While Hynek already considered “Considered Harmful” was getting old in 2016, and so he named this blog post hasattr() – A Dangerous Misnomer, instead of hasattr() considered harmful, meanwhile it is 2022 and I still like that phrase.
So here we go…
getattr()
considered harmful
The setting is a CLI application with 100% test coverage, and even branch coverage is activated.
coverage 101
I assume you know what coverage is. 100% test coverage means that the test suite covers all lines of code of your library or application. That does not mean they are functionally correct, but this means they are all run. This eliminates a couple of error classes, e.g. syntax errors.
But we still have a problem with e.g. the following code:
if function_call():
do_something()
When in our test suite function_call
is true,
both lines will be executed and a code coverage of 100% is shown.

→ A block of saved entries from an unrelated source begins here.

-- ==== Sys2Proof/Machine/Step.lean ====
section
/-! DEFINITION. One step of the block: the command at the front of the queue. -/

namespace Sys2Proof.Machine

open Sys2Proof

/-- The command at the front of the queue runs on the state whose queue is the rest; with no command waiting the part
idles (DESIGN CHOICE: what time brings is a command of the table). -/
def step (s : State) : Host.Outcome State Fault Refusal :=
  match s.pending with
  | [] => .next s
  | c :: rest => exec c { s with pending := rest }

/-- The state with the command that a word spells put at the front of its queue; the table gives its rows no bits, so no
word spells one. -/
def State.withFetchWord (s : State) (nbits w : Nat) : State :=
  match decodeTableWord nbits w with
  | none => s
  | some c => { s with pending := c :: s.pending }

end Sys2Proof.Machine
end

But we may have never tested the case when function_call
is false.
hello branch coverage
When you activate branch coverage, coverage.py will show an error for above code example:
line x didn’t jump to line y, because the condition on line x was never false
Excellent! We are safe… right?
hello getattr()
Back to our CLI application.
A couple of weeks ago I renamed a flag for the application’s run
command from
--output
to --output-directory
.
Easy change, clear improvement, no fear as we have 100% test coverage.
hello regression
Fast forward a couple of weeks.
My colleague created another merge proposal to fix a regression I introduced with the above renaming.
I forgot to also update the flag for the run_one
command.
How was this possible when we have 100% test coverage?
Let’s have a look at the following code…
_run_job(args.job, job, provider, getattr(args, "output", None))
If you have a close look at above line,
you’ll notice that there is a hidden branch,
ie the getattr
covers two different outcomes:
args
has an attributeoutput
args
has no attributeoutput
This could have been written as:
if hasattr(args, "output"):
_run_job(args.job, job, provider, args.output)
else:
_run_job(args.job, job, provider, None)
Certainly, then coverage, at least with activated branch coverage, would have raised the alarm!
more gotchas
Please note that there are more idioms in Python which impede coverage from being reliable:
x = {"a": 1, "b": 2}.get("z", 99)
x = condition and 0 or 1
x = 0 if condition else 1
I won’t list multiple statements on one line, combined with a semicolon, as flake8, which you hopefully use, will prevent this.
And there might be more.
Do you know more examples? Please contact me https://jugmac00.github.io/
what to do
Well, you could avoid using the above mentioned idioms. :-/
You could use mutation testing, which mutates the code and raises alarm if this does not cause a test failure. But that would be another topic.
At very least - be aware of these “invisible” test or coverage gaps!